The RubberDuck did all the work this year (he dug them up) since I couldn't make the trip. He was nice enough to share some of that nice haul of wild leeks he dug up from the sacred deer hunting ground.

I put some of them in the dehydrator for regular flavor and the largest ones in the smoker for some smoked leek powder. Before I always used hickory and hot smoke. This time I'm going to cold smoke with cherry.

Just put them on. The smoke tube is set for about a 4 to 5 hour smoke so here we go.

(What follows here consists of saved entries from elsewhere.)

/-- Every table stays in its canonical form, so that equal contents are equal data. -/
def Obligations.TablesStayCanonical : Prop := ∀ s t : State, s.tablesWf → step s = .next t → t.tablesWf

/-- The conditions that every step keeps hold at reset. -/
def Obligations.ResetMeetsInvariants : Prop :=
  State.reset.tim.inRange ∧ State.reset.portsInRange ∧ State.reset.zonesInRange ∧ State.reset.outcomesInRange ∧
  State.reset.roomsHold ∧ State.reset.faultsPlayNothing ∧ State.reset.zonesPlayOne ∧ State.reset.law12 ∧ State.reset.law6 ∧
  State.reset.callsServedOnce ∧ State.reset.tablesWf
end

20160516_160134_zpsovliwibb.jpg



__ hawgrider
__ Jul 7, 2017






Cold smoked with cherry and now into the dehydrator.

-













20160517_150807_zpslpx7euyb.jpg



__ hawgrider
__ Jul 7, 2017






Regular -
 













20160517_150827_zpsdrh1nzf7.jpg



__ hawgrider
__ Jul 7, 2017






The small regular are are dry. Probably another 12 hours for the rest

Then I grind them up in a coffee bean grinder and use as a powder to put on everything from fried eggs to soups.


----------



## SmokinAl (Jul 7, 2017)

Sounds interesting.

I have never smoked leaks before.

Al


----------



## hawgrider (Jul 7, 2017)

SmokinAl said:


> Sounds interesting.
> 
> I have never smoked leaks before.
> 
> Al


These are *wild* leeks which have a superior flavor to store bought leeks. The come from the RubberDucks farm land in "Meatchicken" (Mi chi gan)

They are a spring treat that is just fantastic and then we make the powder to get us thru until the next spring.

Fresh in the spring Is just fabulous with some steaks on the griil.


----------